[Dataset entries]
========================================

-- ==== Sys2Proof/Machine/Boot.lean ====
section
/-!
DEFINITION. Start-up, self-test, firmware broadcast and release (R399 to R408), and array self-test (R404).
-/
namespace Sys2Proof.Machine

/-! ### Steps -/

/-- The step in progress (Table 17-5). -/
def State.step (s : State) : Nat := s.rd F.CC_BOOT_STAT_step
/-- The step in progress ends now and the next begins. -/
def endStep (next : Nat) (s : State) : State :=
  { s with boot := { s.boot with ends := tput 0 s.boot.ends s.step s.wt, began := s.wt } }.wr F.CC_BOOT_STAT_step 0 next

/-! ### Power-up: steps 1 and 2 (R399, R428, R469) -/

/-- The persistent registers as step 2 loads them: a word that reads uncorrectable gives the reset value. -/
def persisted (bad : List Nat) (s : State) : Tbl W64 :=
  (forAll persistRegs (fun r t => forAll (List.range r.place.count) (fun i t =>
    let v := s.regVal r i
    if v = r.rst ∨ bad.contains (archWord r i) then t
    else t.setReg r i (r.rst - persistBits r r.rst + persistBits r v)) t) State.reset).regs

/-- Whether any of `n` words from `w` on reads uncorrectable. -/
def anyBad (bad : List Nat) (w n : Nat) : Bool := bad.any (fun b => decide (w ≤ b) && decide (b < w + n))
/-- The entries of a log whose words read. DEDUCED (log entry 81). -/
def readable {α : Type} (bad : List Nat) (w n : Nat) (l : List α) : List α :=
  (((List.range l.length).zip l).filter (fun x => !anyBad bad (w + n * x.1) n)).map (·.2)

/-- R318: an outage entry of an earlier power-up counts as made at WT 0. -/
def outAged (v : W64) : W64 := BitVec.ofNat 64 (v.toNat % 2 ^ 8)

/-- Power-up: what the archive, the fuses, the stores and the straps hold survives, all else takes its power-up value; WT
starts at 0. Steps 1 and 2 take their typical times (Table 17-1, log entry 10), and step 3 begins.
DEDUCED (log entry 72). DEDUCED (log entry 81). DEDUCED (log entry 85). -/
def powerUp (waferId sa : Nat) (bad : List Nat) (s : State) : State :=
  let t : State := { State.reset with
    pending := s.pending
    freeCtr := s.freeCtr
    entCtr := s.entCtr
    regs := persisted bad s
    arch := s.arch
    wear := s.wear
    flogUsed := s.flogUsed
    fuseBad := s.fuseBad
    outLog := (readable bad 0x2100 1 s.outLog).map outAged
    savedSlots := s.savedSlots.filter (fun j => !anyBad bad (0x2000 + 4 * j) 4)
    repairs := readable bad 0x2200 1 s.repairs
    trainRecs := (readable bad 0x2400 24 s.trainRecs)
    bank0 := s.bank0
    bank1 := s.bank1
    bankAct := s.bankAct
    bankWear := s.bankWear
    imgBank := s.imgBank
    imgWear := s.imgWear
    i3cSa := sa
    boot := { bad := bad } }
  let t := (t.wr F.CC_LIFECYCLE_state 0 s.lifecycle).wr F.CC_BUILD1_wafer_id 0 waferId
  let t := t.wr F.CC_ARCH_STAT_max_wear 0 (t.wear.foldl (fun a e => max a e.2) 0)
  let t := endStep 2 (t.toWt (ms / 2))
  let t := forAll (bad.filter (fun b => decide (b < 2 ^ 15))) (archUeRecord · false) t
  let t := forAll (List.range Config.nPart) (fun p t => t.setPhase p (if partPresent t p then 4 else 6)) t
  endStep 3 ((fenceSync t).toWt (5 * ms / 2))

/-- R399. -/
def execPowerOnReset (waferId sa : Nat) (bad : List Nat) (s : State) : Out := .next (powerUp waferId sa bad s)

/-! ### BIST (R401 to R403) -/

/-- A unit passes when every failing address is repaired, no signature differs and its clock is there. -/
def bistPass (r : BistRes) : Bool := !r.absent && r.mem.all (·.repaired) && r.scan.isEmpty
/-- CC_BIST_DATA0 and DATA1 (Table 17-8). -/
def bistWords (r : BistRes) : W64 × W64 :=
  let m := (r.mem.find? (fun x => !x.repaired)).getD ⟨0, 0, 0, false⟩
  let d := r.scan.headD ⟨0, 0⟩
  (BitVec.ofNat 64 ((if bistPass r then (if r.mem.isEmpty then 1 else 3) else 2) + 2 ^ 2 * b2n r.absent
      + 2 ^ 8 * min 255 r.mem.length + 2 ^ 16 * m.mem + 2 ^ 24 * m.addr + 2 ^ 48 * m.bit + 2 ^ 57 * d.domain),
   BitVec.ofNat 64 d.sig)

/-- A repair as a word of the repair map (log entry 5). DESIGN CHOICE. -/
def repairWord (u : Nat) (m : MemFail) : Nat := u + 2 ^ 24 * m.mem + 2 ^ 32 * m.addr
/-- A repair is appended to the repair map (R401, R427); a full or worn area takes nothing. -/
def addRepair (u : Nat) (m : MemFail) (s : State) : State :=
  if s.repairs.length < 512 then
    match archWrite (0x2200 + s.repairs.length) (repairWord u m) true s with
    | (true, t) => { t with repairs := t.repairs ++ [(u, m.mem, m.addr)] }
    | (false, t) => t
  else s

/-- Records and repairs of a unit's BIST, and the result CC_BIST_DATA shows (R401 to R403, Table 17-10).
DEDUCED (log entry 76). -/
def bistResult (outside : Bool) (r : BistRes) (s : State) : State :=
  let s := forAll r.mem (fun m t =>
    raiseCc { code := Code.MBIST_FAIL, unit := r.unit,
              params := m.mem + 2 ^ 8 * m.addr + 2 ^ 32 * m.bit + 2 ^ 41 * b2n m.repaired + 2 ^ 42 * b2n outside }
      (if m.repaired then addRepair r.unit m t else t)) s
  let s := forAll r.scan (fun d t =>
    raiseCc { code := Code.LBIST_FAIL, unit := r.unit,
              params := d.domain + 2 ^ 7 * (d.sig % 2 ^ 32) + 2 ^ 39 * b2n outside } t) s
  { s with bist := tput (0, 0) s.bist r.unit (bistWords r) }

========================================

**Exercise prompt**. Start at the top line of the records and retype them all exactly.

**Exercise response**.
-- ==== Sys2Proof/Machine/Boot.lean ====
section
/-!
DEFINITION. Start-up, self-test, firmware broadcast and release (R399 to R408), and array self-test (R404).
-/
namespace Sys2Proof.Machine

/-! ### Steps -/

/-- The step in progress (Table 17-5). -/
def State.step (s : State) : Nat := s.rd F.CC_BOOT_STAT_step
/-- The step in progress ends now and the next begins. -/
def endStep (next : Nat) (s : State) : State :=
  { s with boot := { s.boot with ends := tput 0 s.boot.ends s.step s.wt, began := s.wt } }.wr F.CC_BOOT_STAT_step 0 next

/-! ### Power-up: steps 1 and 2 (R399, R428, R469) -/

/-- The persistent registers as step 2 loads them: a word that reads uncorrectable gives the reset value. -/
def persisted (bad : List Nat) (s : State) : Tbl W64 :=
  (forAll persistRegs (fun r t => forAll (List.range r.place.count) (fun i t =>
    let v := s.regVal r i
    if v = r.rst ∨ bad.contains (archWord r i) then t
    else t.setReg r i (r.rst - persistBits r r.rst + persistBits r v)) t) State.reset).regs

/-- Whether any of `n` words from `w` on reads uncorrectable. -/
def anyBad (bad : List Nat) (w n : Nat) : Bool := bad.any (fun b => decide (w ≤ b) && decide (b < w + n))
/-- The entries of a log whose words read. DEDUCED (log entry 81). -/
def readable {α : Type} (bad : List Nat) (w n : Nat) (l : List α) : List α :=
  (((List.range l.length).zip l).filter (fun x => !anyBad bad (w + n * x.1) n)).map (·.2)

/-- R318: an outage entry of an earlier power-up counts as made at WT 0. -/
def outAged (v : W64) : W64 := BitVec.ofNat 64 (v.toNat % 2 ^ 8)

/-- Power-up: what the archive, the fuses, the stores and the straps hold survives, all else takes its power-up value; WT
starts at 0. Steps 1 and 2 take their typical times (Table 17-1, log entry 10), and step 3 begins.
DEDUCED (log entry 72). DEDUCED (log entry 81). DEDUCED (log entry 85). -/
def powerUp (waferId sa : Nat) (bad : List Nat) (s : State) : State :=
  let t : State := { State.reset with
    pending := s.pending
    freeCtr := s.freeCtr
    entCtr := s.entCtr
    regs := persisted bad s
    arch := s.arch
    wear := s.wear
    flogUsed := s.flogUsed
    fuseBad := s.fuseBad
    outLog := (readable bad 0x2100 1 s.outLog).map outAged
    savedSlots := s.savedSlots.filter (fun j => !anyBad bad (0x2000 + 4 * j) 4)
    repairs := readable bad 0x2200 1 s.repairs
    trainRecs := (readable bad 0x2400 24 s.trainRecs)
    bank0 := s.bank0
    bank1 := s.bank1
    bankAct := s.bankAct
    bankWear := s.bankWear
    imgBank := s.imgBank
    imgWear := s.imgWear
    i3cSa := sa
    boot := { bad := bad } }
  let t := (t.wr F.CC_LIFECYCLE_state 0 s.lifecycle).wr F.CC_BUILD1_wafer_id 0 waferId
  let t := t.wr F.CC_ARCH_STAT_max_wear 0 (t.wear.foldl (fun a e => max a e.2) 0)
  let t := endStep 2 (t.toWt (ms / 2))
  let t := forAll (bad.filter (fun b => decide (b < 2 ^ 15))) (archUeRecord · false) t
  let t := forAll (List.range Config.nPart) (fun p t => t.setPhase p (if partPresent t p then 4 else 6)) t
  endStep 3 ((fenceSync t).toWt (5 * ms / 2))

/-- R399. -/
def execPowerOnReset (waferId sa : Nat) (bad : List Nat) (s : State) : Out := .next (powerUp waferId sa bad s)

/-! ### BIST (R401 to R403) -/

/-- A unit passes when every failing address is repaired, no signature differs and its clock is there. -/
def bistPass (r : BistRes) : Bool := !r.absent && r.mem.all (·.repaired) && r.scan.isEmpty
/-- CC_BIST_DATA0 and DATA1 (Table 17-8). -/
def bistWords (r : BistRes) : W64 × W64 :=
  let m := (r.mem.find? (fun x => !x.repaired)).getD ⟨0, 0, 0, false⟩
  let d := r.scan.headD ⟨0, 0⟩
  (BitVec.ofNat 64 ((if bistPass r then (if r.mem.isEmpty then 1 else 3) else 2) + 2 ^ 2 * b2n r.absent
      + 2 ^ 8 * min 255 r.mem.length + 2 ^ 16 * m.mem + 2 ^ 24 * m.addr + 2 ^ 48 * m.bit + 2 ^ 57 * d.domain),
   BitVec.ofNat 64 d.sig)

/-- A repair as a word of the repair map (log entry 5). DESIGN CHOICE. -/
def repairWord (u : Nat) (m : MemFail) : Nat := u + 2 ^ 24 * m.mem + 2 ^ 32 * m.addr
/-- A repair is appended to the repair map (R401, R427); a full or worn area takes nothing. -/
def addRepair (u : Nat) (m : MemFail) (s : State) : State :=
  if s.repairs.length < 512 then
    match archWrite (0x2200 + s.repairs.length) (repairWord u m) true s with
    | (true, t) => { t with repairs := t.repairs ++ [(u, m.mem, m.addr)] }
    | (false, t) => t
  else s

/-- Records and repairs of a unit's BIST, and the result CC_BIST_DATA shows (R401 to R403, Table 17-10).
DEDUCED (log entry 76). -/
def bistResult (outside : Bool) (r : BistRes) (s : State) : State :=
  let s := forAll r.mem (fun m t =>
    raiseCc { code := Code.MBIST_FAIL, unit := r.unit,
              params := m.mem + 2 ^ 8 * m.addr + 2 ^ 32 * m.bit + 2 ^ 41 * b2n m.repaired + 2 ^ 42 * b2n outside }
      (if m.repaired then addRepair r.unit m t else t)) s
  let s := forAll r.scan (fun d t =>
    raiseCc { code := Code.LBIST_FAIL, unit := r.unit,
              params := d.domain + 2 ^ 7 * (d.sig % 2 ^ 32) + 2 ^ 39 * b2n outside } t) s
  { s with bist := tput (0, 0) s.bist r.unit (bistWords r) }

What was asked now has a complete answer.